Find the word "ends" in the data. Return every line where it appears.

Collected data

★ ★ ★ ★ ★ ★ ★

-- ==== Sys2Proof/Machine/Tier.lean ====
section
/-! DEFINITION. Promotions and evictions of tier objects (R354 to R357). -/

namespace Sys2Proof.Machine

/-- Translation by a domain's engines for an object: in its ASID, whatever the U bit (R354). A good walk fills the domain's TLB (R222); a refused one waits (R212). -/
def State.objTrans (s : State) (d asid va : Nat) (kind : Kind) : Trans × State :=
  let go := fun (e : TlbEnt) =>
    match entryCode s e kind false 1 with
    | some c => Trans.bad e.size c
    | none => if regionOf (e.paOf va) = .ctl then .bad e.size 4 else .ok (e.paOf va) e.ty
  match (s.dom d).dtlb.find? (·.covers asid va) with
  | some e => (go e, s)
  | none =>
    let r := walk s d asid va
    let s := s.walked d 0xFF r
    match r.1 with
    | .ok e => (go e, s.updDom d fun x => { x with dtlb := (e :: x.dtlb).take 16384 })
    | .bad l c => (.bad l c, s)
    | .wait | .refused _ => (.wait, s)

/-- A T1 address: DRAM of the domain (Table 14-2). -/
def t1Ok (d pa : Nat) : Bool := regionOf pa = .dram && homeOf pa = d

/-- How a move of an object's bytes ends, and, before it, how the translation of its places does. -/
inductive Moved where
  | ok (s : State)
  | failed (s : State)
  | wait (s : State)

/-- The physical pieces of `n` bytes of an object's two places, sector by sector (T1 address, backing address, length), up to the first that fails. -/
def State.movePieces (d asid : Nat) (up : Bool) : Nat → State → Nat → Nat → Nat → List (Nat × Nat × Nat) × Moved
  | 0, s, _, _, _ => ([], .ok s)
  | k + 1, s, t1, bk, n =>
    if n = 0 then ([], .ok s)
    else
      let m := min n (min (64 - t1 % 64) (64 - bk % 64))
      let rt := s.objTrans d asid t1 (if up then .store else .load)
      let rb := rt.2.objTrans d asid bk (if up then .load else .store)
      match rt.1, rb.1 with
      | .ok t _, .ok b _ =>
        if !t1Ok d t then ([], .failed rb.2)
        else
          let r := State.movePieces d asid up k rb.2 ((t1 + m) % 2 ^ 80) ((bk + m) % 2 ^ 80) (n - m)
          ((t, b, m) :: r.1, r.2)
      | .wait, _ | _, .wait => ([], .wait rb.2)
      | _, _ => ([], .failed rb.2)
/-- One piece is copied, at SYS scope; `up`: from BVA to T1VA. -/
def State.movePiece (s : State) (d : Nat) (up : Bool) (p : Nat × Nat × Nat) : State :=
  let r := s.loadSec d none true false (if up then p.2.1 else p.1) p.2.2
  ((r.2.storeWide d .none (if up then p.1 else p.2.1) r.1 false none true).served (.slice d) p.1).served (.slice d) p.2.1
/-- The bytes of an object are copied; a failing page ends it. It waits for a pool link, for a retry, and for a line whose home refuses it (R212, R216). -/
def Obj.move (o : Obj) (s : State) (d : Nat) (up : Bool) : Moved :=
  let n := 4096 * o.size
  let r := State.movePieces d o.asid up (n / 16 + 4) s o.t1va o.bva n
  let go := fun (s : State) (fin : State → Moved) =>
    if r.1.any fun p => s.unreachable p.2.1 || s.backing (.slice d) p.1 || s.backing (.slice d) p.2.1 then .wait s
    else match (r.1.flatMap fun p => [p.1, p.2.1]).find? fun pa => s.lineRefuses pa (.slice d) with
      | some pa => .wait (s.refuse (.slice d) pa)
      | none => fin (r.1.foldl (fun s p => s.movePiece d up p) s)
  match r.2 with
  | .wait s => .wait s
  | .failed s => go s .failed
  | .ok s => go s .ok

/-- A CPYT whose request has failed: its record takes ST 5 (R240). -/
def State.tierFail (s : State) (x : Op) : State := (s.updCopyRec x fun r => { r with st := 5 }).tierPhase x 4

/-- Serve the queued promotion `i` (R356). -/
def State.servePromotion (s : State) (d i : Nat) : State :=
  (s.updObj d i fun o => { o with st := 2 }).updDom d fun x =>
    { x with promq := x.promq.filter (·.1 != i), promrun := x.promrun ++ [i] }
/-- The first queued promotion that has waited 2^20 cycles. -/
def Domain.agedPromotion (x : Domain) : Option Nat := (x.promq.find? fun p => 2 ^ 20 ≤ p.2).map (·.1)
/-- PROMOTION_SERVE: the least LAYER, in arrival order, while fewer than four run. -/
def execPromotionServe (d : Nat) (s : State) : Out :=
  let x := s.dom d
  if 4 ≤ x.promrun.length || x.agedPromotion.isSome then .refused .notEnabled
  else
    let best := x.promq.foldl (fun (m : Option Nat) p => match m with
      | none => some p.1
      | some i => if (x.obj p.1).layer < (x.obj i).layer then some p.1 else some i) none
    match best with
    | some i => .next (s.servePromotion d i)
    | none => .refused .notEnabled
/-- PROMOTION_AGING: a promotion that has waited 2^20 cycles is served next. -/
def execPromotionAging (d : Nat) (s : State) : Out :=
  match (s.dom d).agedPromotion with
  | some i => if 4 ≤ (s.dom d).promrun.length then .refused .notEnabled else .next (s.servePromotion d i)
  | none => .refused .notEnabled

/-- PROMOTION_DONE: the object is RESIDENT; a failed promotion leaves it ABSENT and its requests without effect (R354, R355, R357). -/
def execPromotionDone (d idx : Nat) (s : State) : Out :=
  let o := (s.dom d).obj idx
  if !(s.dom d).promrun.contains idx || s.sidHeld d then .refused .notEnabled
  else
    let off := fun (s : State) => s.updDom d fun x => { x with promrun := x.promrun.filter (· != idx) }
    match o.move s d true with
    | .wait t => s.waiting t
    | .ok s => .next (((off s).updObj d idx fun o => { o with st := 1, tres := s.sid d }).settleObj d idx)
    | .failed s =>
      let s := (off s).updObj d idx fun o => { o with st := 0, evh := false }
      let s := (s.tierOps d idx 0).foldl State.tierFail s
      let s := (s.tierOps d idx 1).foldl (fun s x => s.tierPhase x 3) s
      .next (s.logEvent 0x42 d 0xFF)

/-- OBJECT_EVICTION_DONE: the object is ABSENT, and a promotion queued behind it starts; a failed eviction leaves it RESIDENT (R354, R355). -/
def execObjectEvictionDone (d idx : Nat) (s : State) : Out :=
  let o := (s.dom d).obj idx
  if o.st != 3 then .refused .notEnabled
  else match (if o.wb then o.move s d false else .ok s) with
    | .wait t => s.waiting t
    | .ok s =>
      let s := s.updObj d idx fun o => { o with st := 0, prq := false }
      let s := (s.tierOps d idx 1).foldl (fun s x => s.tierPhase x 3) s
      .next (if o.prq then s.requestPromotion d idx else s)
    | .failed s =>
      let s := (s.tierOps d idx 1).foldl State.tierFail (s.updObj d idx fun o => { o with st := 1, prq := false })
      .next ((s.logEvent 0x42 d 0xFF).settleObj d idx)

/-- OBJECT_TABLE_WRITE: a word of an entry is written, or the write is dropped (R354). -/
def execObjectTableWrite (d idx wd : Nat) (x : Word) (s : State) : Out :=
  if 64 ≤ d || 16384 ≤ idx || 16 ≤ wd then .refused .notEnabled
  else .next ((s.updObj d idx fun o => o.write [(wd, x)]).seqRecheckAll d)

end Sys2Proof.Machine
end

★ ★ ★ ★ ★ ★ ★

> _WRITTEN REPLY_:
/-- How a move of an object's bytes ends, and, before it, how the translation of its places does. -/
/-- The bytes of an object are copied; a failing page ends it. It waits for a pool link, for a retry, and for a line whose home refuses it (R212, R216). -/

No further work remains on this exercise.